SINGAPORE (Nov 2): China Aviation Oil saw its revenue for 3Q17 soar 32.6% to US$5.2 billion ($7.1 billion) on an increase in trading volume and oil prices. Costs of sales likewise increased 32.8% to US$5.2 billion.
Earnings for 3Q17 however, dipped 7.7% to US$21.4 million, driven mainly by lower gross profits from lower gains from trading and optimisation activities. Gross profits fell 58.2% to US$4.3 million. This resulted in lower earnings per share of 2.49 US cents for the quarter compared to 2.7 US cents in the same period a year ago.
Share of profits from associates saw a 10.4% increase for 3Q2017 to US$21.5 million, mainly attributable to higher contributions from Pudong and OKYC (Oilhub Korea Yeosu Co).

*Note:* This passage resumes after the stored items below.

/-- R143: at u1 = +0 both outputs are zeros, never NaN, with the signs the rule gives; and the signs
under correctly rounded kernels at u2 = 0. -/
def Obligations.PoleGivesZeros : Prop :=
  (∀ c : Config, c.WellFormed → c.twoPi = 0x40C90FDB →
    F32.fsub 0x3F800000 0 = 0x3F800000 ∧
    F32.isZero (c.kernels.log 0x3F800000) = true ∧
    (c.kernels.log 0x3F800000 = 0 →
      F32.fmul 0xC0000000 (c.kernels.log 0x3F800000) = 0x80000000 ∧
      combineRadius c 0 = 0x80000000) ∧
    (c.kernels.log 0x3F800000 = 0x80000000 →
      F32.fmul 0xC0000000 (c.kernels.log 0x3F800000) = 0 ∧ combineRadius c 0 = 0) ∧
    ∀ s : Word, ∀ sinT cosT : F32,
      (sinT, cosT) = c.kernels.sincos (F32.fmul 0x40C90FDB (toUniform s)) →
      F32.isZero (combineLane c 0 (toUniform s)).1 = true ∧
      F32.isNeg (combineLane c 0 (toUniform s)).1 =
        (F32.isNeg (combineRadius c 0) != F32.isNeg cosT) ∧
      F32.isZero (combineLane c 0 (toUniform s)).2 = true ∧
      F32.isNeg (combineLane c 0 (toUniform s)).2 =
        (F32.isNeg (combineRadius c 0) != F32.isNeg sinT)) ∧
  (∀ c : Config, c.kernels.log 0x3F800000 = 0 → c.kernels.sincos 0 = (0, 0x3F800000) →
    c.twoPi = 0x40C90FDB → combineLane c 0 0 = (0x80000000, 0x80000000))

/-- R144: the range of −2 * LOG(1 − u1) and of its root for generator outputs, in every admissible
build; the root is never NaN. -/
def Obligations.RadiusRange : Prop :=
  ∀ c : Config, c.WellFormed → ∀ s : Word, ∀ t : F32,
    t = F32.fmul 0xC0000000 (c.kernels.log (F32.fsub 0x3F800000 (toUniform s))) →
    F32.isFinite t = true ∧ 0 ≤ F32.value t ∧ F32.value t ≤ 31.8848019 ∧
    F32.isNaN (combineRadius c (toUniform s)) = false ∧
    0 ≤ F32.value (combineRadius c (toUniform s)) ∧
    F32.value (combineRadius c (toUniform s)) ≤ 5.6466628 ∧
    F32.mag (combineRadius c (toUniform s)) ≤ 0x40B4B176

/-- R145: theta of a generator output lies in [0, 0x40C90FD9], below the true 2π, so it is in the
domain of SINCOS. -/
def Obligations.ThetaIsInTheDomain : Prop :=
  (∀ s : Word,
    F32.isFinite (F32.fmul 0x40C90FDB (toUniform s)) = true ∧
    F32.isNeg (F32.fmul 0x40C90FDB (toUniform s)) = false ∧
    (F32.fmul 0x40C90FDB (toUniform s)).toNat ≤ 0x40C90FD9 ∧
    F32.TrigDomain (F32.fmul 0x40C90FDB (toUniform s))) ∧
  F32.fmul 0x40C90FDB 0x3F7FFFFE = 0x40C90FD9 ∧
  F32.real 0x40C90FD9 < 2 * Real.pi ∧
  |2 * Real.pi - F32.real 0x40C90FD9 - 7.79e-7| ≤ 1e-9

/-- R146: on generator outputs the combiner's results are finite and bounded, in every admissible
build. -/
def Obligations.CombinerOutputsAreFinite : Prop :=
  ∀ c : Config, c.WellFormed → c.twoPi = 0x40C90FDB → ∀ s1 s2 : Word, ∀ z : F32,
    z = (combineLane c (toUniform s1) (toUniform s2)).1 ∨
      z = (combineLane c (toUniform s1) (toUniform s2)).2 →
    F32.isFinite z = true ∧ |F32.value z| ≤ 5.646668 ∧ F32.mag z ≤ 0x40B4B181

/-! ### FILL -/

/-- R161: the checks of FILL, in order, each fault with its information and nothing else done; when
all pass, no fault is raised. -/
def Obligations.FillChecksInOrder : Prop :=
  ∀ s : State, ¬ s.ndb.fillIdx < s.ndb.fillNb → ∃ t, exec .fill s = .next t ∧
    t.unwrittenRead = s.unwrittenRead ∧
    if s.ndb.addr = 0 then Raised s t 2 s.ndb.addr
    else if s.ndb.addr.toNat % 32 ≠ 0 then Raised s t 3 s.ndb.addr
    else if s.ndb.count.toNat % 16 ≠ 0 then Raised s t 4 s.ndb.count
    else if s.ndb.addr.toNat + 4 * s.ndb.count.toNat > 2 ^ 64 then Raised s t 5 s.ndb.addr
    else t.ndb.status.err = s.ndb.status.err

/-- R163: COUNT = 0 completes at once, with no draw and no access, when ADDR is non-null and
aligned; otherwise ADDR faults even so. -/
def Obligations.FillOfNothingCompletes : Prop :=
  ∀ s : State, ¬ s.ndb.fillIdx < s.ndb.fillNb → s.ndb.count = 0 →
    (s.ndb.addr ≠ 0 → s.ndb.addr.toNat % 32 = 0 → ∃ t, exec .fill s = .next t ∧
      Completed s t ∧ t.ndb.gen = s.ndb.gen ∧ SameMemory s t ∧ SameBatches s t [] ∧
      SameRegisters s t ∧ SameOutside s t ∧ t.unwrittenRead = s.unwrittenRead ∧
      t.ndb.fillNb = 0 ∧ t.ndb.fillIdx = 0) ∧
    (s.ndb.addr = 0 → ∃ t, exec .fill s = .next t ∧ Raised s t 2 0) ∧
    (s.ndb.addr ≠ 0 → s.ndb.addr.toNat % 32 ≠ 0 →
      ∃ t, exec .fill s = .next t ∧ Raised s t 3 s.ndb.addr)

/-- R162: the first step of a FILL with blocks to write sets FILL_NB = COUNT / 16 exactly, at most
2^58, and FILL_IDX = 0, and changes nothing else; BUSY stays (R166). -/
def Obligations.FillStartCountsBlocks : Prop :=
  ∀ s : State, ¬ s.ndb.fillIdx < s.ndb.fillNb → s.ndb.addr ≠ 0 → s.ndb.addr.toNat % 32 = 0 →
    s.ndb.count.toNat % 16 = 0 → s.ndb.addr.toNat + 4 * s.ndb.count.toNat ≤ 2 ^ 64 →
    s.ndb.count ≠ 0 →
    ∃ t, exec .fill s = .next t ∧ 16 * t.ndb.fillNb.toNat = s.ndb.count.toNat ∧
      t.ndb.fillNb.toNat ≤ 2 ^ 58 ∧ t.ndb.fillIdx = 0 ∧ t.ndb.status = s.ndb.status ∧
      t.ndb.faultInfo = s.ndb.faultInfo ∧ t.ndb.gen = s.ndb.gen ∧ SameMemory s t ∧
      SameBatches s t [] ∧ SameRegisters s t ∧ SameOutside s t ∧
      t.unwrittenRead = s.unwrittenRead

/-- R165: one block of FILL: what it stores and where, what it leaves alone, the two refusals with
neither half written; and from any state DRAW, DRAW and COMBINE compute what a block stores. -/
def Obligations.FillBlockStoresTwoBatches : Prop :=
  ∀ (s : State) (S1 S2 : Lane → Word),
    (∀ i : Lane, S1 i = lcgStep Config.this s.ndb.gen[i]) →
    (∀ i : Lane, S2 i = lcgStep Config.this (S1 i)) →
    (∀ a0 : Nat, s.ndb.fillIdx < s.ndb.fillNb → Memory.wf s.mem = true →
      a0 = s.ndb.addr.toNat + 64 * s.ndb.fillIdx.toNat →
      (s.admits a0 = true → s.admits (a0 + 32) = true → ∃ t, exec .fill s = .next t ∧
        (∀ i : Lane, t.ndb.gen[i] = S2 i ∧
          Memory.readWord t.mem (a0 + 4 * i.val) =
            (combineLane Config.this (toUniform (S1 i)) (toUniform (S2 i))).1 ∧
          Memory.readWord t.mem (a0 + 32 + 4 * i.val) =
            (combineLane Config.this (toUniform (S1 i)) (toUniform (S2 i))).2) ∧
        SameMemoryOutside s t a0 64 ∧ SameBatches s t [] ∧ SameRegisters s t ∧ SameOutside s t ∧
        t.unwrittenRead = s.unwrittenRead ∧ t.ndb.fillNb = s.ndb.fillNb ∧
        t.ndb.fillIdx = s.ndb.fillIdx + 1 ∧
        (if s.ndb.fillIdx + 1 = s.ndb.fillNb then Completed s t
          else t.ndb.status = s.ndb.status ∧ t.ndb.faultInfo = s.ndb.faultInfo)) ∧
      (s.admits a0 = false → ∃ t, exec .fill s = .next t ∧ Raised s t 6 (BitVec.ofNat 64 a0)) ∧
      (s.admits a0 = true → s.admits (a0 + 32) = false → ∃ t, exec .fill s = .next t ∧
        Raised s t 6 (BitVec.ofNat 64 (a0 + 32)))) ∧
    (∀ va vb vc vd : VReg, va ≠ vb → vc ≠ vd →
      ∃ t, runCommands [.draw va, .draw vb, .combine vc vd va vb] s = .next t ∧
        ∀ i : Lane, t.ndb.gen[i] = S2 i ∧
          t.ndb.v[vc][i] = (combineLane Config.this (toUniform (S1 i)) (toUniform (S2 i))).1 ∧
          t.ndb.v[vd][i] = (combineLane Config.this (toUniform (S1 i)) (toUniform (S2 i))).2)

/-- R168: a step of FILL changes no batch register, no written-flag, neither ADDR, COUNT nor SEED;
its only effects are on `S`, the buffer, STATUS, FILL's own sequencing registers and, on a fault,
FAULTINFO; its first step stores nothing and draws nothing. -/
def Obligations.FillTouchesNothingElse : Prop :=
  ∀ s t : State, Memory.wf s.mem = true → exec .fill s = .next t →
    t.ndb.v = s.ndb.v ∧ t.ndb.wr = s.ndb.wr ∧ SameRegisters s t ∧ SameOutside s t ∧
    t.unwrittenRead = s.unwrittenRead ∧
    (¬ s.ndb.fillIdx < s.ndb.fillNb → t.mem = s.mem ∧ t.ndb.gen = s.ndb.gen) ∧
    (s.ndb.fillIdx < s.ndb.fillNb →
      SameMemoryOutside s t (s.ndb.addr.toNat + 64 * s.ndb.fillIdx.toNat) 64) ∧
    t.ndb.status.ovr = s.ndb.status.ovr ∧
    (s.ndb.status.err = false → t.ndb.status.err = false → t.ndb.faultInfo = s.ndb.faultInfo)

/-- R164, R169 (with R166 and R167): a FILL that the platform admits completes after `1 + FILL_NB`
Core steps; every element of the buffer has the value and the place the rules give it and is
finite and bounded; no byte outside is changed; every lane advanced by 2 * FILL_NB steps. -/
def Obligations.FillRunsToCompletion : Prop :=
  ∀ s : State, s.script = [] → s.ndb.status.busy = true → s.ndb.cur = 2 →
    s.ndb.fillIdx = s.ndb.fillNb → Memory.wf s.mem = true →
    s.ndb.addr ≠ 0 → s.ndb.addr.toNat % 32 = 0 → s.ndb.count.toNat % 16 = 0 →
    s.ndb.addr.toNat + 4 * s.ndb.count.toNat ≤ 2 ^ 64 →
    (∀ b < s.ndb.count.toNat / 16, s.admits (s.ndb.addr.toNat + 64 * b) = true ∧
      s.admits (s.ndb.addr.toNat + 64 * b + 32) = true) →
    ∃ t : State, Host.Core.run Sys2Proof.core (1 + s.ndb.count.toNat / 16) s = .next t ∧
      Completed s t ∧
      (∀ i : Lane, t.ndb.gen[i] =
        (lcgStep Config.this)^[2 * (s.ndb.count.toNat / 16)] s.ndb.gen[i]) ∧
      (∀ b < s.ndb.count.toNat / 16, ∀ i : Lane, ∀ z : F32 × F32,
        z = combineLane Config.this
          (toUniform ((lcgStep Config.this)^[2 * b + 1] s.ndb.gen[i]))
          (toUniform ((lcgStep Config.this)^[2 * b + 2] s.ndb.gen[i])) →
        Memory.readWord t.mem (s.ndb.addr.toNat + 64 * b + 4 * i.val) = z.1 ∧
        Memory.readWord t.mem (s.ndb.addr.toNat + 64 * b + 32 + 4 * i.val) = z.2) ∧
      (∀ e < s.ndb.count.toNat, ∀ z : F32,
        z = Memory.readWord t.mem (s.ndb.addr.toNat + 4 * e) →
        F32.isFinite z = true ∧ |F32.value z| ≤ 5.646668) ∧
      SameMemoryOutside s t s.ndb.addr.toNat (4 * s.ndb.count.toNat) ∧
      t.ndb.v = s.ndb.v ∧ t.ndb.wr = s.ndb.wr ∧ SameRegisters s t ∧ SameOutside s t ∧
      t.unwrittenRead = s.unwrittenRead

The company’s cash and cash equivalents stood at $178.3 million at Sept 30.
“Oil price volatility due to production cuts, adverse weather conditions and refineries outages as markets slipped into backwardation in 3Q2017, has led to an increase in supply & operational costs as well as lower gains from the Group’s trading and optimisation activities,” says Meng Fanqiu, chief executive officer, China Aviation Oil.
“Looking ahead, the Group will continue to actively expand on the integration of our jet fuel supply and trading business and grow our aviation marketing business globally. We will continue to seek new and faster opportunities for expansion through investments and M&A opportunities in synergetic and strategic oil related assets and businesses while continuing the expansion of our global jet fuel supply and trading network complemented with trading in other oil products,” he adds.
Shares in CAO closed at $1.76 on Thursday.